> _Problem details_:
Print each line from the start of the records below up through the line where "match s.pair.partner, (s.port" is found, exactly as given.

Stored data:
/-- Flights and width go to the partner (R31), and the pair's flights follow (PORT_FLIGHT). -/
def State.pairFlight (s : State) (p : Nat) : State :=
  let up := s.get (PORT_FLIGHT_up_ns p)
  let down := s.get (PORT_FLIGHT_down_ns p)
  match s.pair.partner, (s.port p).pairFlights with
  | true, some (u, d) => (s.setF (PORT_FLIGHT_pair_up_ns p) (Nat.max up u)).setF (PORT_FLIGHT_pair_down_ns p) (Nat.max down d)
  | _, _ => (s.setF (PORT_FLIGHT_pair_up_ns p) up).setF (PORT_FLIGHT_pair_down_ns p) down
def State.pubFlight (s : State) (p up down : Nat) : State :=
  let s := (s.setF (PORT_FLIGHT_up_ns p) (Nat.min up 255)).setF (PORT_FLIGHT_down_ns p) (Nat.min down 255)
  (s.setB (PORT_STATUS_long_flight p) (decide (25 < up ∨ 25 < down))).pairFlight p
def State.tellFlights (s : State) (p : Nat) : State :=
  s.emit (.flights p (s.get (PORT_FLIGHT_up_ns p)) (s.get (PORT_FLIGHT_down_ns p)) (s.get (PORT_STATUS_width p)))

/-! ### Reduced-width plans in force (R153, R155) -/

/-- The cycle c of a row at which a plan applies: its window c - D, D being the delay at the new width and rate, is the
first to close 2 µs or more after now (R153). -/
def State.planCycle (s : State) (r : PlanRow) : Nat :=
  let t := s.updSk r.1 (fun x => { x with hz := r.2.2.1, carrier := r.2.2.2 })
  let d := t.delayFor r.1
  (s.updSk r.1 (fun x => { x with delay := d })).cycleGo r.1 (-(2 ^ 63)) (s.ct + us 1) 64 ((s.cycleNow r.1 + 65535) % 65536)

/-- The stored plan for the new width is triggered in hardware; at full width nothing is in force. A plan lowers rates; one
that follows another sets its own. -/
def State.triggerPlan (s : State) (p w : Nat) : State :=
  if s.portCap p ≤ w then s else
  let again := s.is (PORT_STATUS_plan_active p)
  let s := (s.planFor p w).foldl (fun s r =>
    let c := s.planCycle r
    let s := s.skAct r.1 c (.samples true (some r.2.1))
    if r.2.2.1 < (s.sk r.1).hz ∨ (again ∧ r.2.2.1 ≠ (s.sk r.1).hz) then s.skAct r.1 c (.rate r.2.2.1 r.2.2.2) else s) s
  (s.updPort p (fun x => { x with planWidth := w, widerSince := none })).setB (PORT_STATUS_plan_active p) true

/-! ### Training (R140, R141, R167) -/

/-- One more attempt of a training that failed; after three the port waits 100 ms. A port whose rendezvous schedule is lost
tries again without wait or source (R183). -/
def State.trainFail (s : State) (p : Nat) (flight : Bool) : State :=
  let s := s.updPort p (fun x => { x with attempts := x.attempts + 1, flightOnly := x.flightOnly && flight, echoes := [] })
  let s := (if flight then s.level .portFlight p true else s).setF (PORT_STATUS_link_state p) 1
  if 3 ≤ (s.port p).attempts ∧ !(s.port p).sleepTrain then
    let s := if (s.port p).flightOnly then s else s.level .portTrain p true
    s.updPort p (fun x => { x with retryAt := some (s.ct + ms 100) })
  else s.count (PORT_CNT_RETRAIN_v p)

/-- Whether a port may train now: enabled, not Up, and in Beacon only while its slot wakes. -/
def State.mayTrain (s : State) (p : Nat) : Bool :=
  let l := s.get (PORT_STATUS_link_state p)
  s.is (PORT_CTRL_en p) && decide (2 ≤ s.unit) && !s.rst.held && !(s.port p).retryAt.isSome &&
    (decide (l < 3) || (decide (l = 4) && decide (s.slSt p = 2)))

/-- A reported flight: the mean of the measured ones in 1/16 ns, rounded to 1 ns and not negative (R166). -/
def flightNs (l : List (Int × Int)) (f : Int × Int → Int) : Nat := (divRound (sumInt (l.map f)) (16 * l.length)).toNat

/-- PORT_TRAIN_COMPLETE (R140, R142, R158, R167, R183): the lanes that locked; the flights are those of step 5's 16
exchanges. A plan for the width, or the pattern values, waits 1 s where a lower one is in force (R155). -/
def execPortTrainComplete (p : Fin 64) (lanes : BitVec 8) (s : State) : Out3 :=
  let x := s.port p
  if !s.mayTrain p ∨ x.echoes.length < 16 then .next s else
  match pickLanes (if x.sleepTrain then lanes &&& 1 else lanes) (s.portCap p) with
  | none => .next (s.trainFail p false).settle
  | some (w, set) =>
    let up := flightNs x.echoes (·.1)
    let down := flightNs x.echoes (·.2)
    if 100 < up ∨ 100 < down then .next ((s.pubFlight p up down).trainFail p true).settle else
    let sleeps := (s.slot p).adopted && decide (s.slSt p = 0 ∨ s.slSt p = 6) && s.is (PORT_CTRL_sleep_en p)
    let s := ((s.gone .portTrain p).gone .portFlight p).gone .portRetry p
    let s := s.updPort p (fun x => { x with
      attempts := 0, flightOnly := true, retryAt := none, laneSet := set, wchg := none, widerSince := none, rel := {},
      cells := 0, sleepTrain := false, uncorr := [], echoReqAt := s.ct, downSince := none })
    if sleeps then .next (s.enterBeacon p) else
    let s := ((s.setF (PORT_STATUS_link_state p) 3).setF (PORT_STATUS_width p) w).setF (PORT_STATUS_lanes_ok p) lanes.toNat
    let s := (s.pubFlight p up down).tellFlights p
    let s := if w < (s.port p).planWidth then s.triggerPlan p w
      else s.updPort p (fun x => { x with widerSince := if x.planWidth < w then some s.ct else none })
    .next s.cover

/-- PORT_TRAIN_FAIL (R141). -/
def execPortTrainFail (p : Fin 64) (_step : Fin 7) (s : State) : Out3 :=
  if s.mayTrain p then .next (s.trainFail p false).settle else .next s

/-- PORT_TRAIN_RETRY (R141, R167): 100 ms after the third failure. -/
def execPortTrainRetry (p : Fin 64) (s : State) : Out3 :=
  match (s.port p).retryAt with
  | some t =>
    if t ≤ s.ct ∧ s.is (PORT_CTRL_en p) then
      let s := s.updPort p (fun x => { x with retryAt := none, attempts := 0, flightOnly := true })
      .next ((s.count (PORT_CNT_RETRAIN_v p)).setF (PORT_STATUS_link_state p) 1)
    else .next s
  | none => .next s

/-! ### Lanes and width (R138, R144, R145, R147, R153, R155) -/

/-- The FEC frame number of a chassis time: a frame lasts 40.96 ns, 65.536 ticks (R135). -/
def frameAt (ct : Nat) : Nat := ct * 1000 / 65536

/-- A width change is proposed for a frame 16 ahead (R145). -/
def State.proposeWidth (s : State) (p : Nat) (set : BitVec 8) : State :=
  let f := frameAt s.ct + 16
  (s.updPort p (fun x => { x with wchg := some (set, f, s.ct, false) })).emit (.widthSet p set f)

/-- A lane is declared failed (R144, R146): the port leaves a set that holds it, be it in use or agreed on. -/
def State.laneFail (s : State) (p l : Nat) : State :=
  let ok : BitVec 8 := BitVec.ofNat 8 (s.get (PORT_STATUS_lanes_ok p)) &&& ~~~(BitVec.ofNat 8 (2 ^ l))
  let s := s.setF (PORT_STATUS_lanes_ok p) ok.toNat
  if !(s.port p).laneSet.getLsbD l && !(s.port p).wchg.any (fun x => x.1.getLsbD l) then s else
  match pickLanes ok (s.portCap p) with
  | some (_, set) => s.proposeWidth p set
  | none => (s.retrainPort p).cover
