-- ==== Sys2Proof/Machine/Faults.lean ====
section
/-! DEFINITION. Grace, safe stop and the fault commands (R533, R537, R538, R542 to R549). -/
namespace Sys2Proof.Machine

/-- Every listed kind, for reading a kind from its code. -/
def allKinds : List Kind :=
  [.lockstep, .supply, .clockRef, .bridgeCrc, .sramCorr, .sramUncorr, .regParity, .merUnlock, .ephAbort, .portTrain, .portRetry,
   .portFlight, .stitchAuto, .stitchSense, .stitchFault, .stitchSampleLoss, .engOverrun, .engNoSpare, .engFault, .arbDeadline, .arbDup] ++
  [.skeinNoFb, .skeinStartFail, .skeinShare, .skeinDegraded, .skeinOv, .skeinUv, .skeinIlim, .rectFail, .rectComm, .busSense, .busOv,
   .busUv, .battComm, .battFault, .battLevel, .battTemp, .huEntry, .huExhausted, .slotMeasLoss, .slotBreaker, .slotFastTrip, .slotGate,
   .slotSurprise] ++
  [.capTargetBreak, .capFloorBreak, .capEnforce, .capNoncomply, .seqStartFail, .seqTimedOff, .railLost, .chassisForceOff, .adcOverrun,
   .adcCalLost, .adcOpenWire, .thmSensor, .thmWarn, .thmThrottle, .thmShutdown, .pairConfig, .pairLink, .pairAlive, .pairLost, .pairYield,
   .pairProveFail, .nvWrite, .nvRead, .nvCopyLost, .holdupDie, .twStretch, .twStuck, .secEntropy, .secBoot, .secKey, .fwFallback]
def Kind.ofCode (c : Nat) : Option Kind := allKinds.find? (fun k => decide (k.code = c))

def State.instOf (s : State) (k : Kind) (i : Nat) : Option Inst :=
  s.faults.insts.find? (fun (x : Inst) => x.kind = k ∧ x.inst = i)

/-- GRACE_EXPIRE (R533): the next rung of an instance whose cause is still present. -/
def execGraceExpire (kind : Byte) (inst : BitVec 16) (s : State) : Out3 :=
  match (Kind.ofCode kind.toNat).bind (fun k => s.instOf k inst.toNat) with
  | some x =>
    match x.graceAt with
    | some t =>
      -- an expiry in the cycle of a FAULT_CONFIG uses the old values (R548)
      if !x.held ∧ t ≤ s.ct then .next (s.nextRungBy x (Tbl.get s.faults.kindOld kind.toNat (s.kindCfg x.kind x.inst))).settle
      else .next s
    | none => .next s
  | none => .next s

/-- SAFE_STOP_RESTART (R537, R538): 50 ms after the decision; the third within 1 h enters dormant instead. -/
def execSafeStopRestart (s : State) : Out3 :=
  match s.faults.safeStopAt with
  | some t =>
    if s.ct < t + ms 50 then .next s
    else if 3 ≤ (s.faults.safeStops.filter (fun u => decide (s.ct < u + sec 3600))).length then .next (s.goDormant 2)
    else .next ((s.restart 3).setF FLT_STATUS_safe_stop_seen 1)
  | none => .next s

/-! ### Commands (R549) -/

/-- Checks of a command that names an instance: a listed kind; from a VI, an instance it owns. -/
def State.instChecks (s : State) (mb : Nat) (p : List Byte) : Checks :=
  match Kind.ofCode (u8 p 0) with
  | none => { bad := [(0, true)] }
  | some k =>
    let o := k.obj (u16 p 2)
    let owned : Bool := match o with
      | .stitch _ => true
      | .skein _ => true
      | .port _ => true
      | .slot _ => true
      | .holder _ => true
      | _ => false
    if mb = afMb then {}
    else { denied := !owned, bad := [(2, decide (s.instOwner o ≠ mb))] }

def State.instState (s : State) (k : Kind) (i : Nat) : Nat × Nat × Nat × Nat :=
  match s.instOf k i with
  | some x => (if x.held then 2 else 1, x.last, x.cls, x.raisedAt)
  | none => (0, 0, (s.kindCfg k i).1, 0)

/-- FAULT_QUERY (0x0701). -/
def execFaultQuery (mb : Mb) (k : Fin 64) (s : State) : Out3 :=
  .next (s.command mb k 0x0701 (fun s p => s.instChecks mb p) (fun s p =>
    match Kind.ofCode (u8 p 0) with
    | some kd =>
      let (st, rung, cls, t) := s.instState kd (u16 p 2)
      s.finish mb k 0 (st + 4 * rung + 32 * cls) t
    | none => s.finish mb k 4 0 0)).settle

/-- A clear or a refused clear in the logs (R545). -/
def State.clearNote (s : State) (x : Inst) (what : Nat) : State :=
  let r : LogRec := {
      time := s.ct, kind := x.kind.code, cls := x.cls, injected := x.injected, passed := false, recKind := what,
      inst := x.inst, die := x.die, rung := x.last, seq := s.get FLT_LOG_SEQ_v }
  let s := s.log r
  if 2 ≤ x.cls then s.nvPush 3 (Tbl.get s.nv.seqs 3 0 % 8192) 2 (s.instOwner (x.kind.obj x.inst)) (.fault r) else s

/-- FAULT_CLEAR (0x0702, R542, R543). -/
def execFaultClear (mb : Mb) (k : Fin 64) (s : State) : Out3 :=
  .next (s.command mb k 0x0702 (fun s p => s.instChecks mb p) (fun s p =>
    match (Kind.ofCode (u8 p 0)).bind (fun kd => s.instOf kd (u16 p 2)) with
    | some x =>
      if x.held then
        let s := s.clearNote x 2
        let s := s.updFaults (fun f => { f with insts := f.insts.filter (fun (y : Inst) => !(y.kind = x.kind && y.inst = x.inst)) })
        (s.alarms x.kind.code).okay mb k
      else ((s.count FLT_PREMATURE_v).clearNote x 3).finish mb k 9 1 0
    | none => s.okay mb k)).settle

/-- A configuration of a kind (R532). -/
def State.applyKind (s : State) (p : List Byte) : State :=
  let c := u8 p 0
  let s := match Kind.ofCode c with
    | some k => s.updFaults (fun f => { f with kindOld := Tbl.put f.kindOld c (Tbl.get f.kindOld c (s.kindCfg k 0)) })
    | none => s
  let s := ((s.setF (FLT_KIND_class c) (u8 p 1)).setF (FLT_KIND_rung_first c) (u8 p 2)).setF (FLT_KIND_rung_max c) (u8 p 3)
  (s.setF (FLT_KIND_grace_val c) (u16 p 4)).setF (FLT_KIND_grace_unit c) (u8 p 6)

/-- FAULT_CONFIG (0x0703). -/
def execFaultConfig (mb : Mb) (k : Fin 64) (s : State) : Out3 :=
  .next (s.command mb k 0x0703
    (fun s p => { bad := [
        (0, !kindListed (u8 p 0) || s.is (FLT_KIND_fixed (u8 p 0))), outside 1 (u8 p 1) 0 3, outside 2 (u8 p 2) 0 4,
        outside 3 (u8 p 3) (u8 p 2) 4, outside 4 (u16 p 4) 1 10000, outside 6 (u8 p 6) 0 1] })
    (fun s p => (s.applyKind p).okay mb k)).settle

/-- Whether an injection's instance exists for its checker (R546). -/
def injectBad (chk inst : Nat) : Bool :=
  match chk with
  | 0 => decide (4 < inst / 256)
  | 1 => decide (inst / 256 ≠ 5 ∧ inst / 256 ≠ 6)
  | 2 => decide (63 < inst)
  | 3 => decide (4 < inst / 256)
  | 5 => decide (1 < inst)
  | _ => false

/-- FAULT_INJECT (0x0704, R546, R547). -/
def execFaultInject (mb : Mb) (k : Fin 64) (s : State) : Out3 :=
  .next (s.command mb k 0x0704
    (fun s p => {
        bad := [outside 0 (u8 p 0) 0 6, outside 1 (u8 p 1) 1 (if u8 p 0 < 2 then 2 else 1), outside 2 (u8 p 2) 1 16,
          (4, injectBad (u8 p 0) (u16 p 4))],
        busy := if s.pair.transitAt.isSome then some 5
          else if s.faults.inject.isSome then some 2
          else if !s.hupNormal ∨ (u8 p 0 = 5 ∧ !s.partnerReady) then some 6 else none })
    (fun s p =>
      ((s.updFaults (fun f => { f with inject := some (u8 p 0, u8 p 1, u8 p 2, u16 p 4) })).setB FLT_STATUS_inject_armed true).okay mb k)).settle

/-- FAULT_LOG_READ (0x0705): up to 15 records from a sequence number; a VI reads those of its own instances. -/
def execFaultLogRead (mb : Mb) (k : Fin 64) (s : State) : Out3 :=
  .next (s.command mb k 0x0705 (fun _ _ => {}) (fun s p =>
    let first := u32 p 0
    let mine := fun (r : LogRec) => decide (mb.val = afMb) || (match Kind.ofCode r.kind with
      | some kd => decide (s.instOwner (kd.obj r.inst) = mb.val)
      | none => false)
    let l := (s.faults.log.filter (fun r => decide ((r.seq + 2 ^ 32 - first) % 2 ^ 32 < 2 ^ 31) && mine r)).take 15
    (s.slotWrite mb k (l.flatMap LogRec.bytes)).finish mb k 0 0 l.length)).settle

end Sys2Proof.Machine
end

> _Task solution_:
/-- Flights and width go to the partner (R31), and the pair's flights follow (PORT_FLIGHT). -/
def State.pairFlight (s : State) (p : Nat) : State :=
  let up := s.get (PORT_FLIGHT_up_ns p)
  let down := s.get (PORT_FLIGHT_down_ns p)
  match s.pair.partner, (s.port p).pairFlights with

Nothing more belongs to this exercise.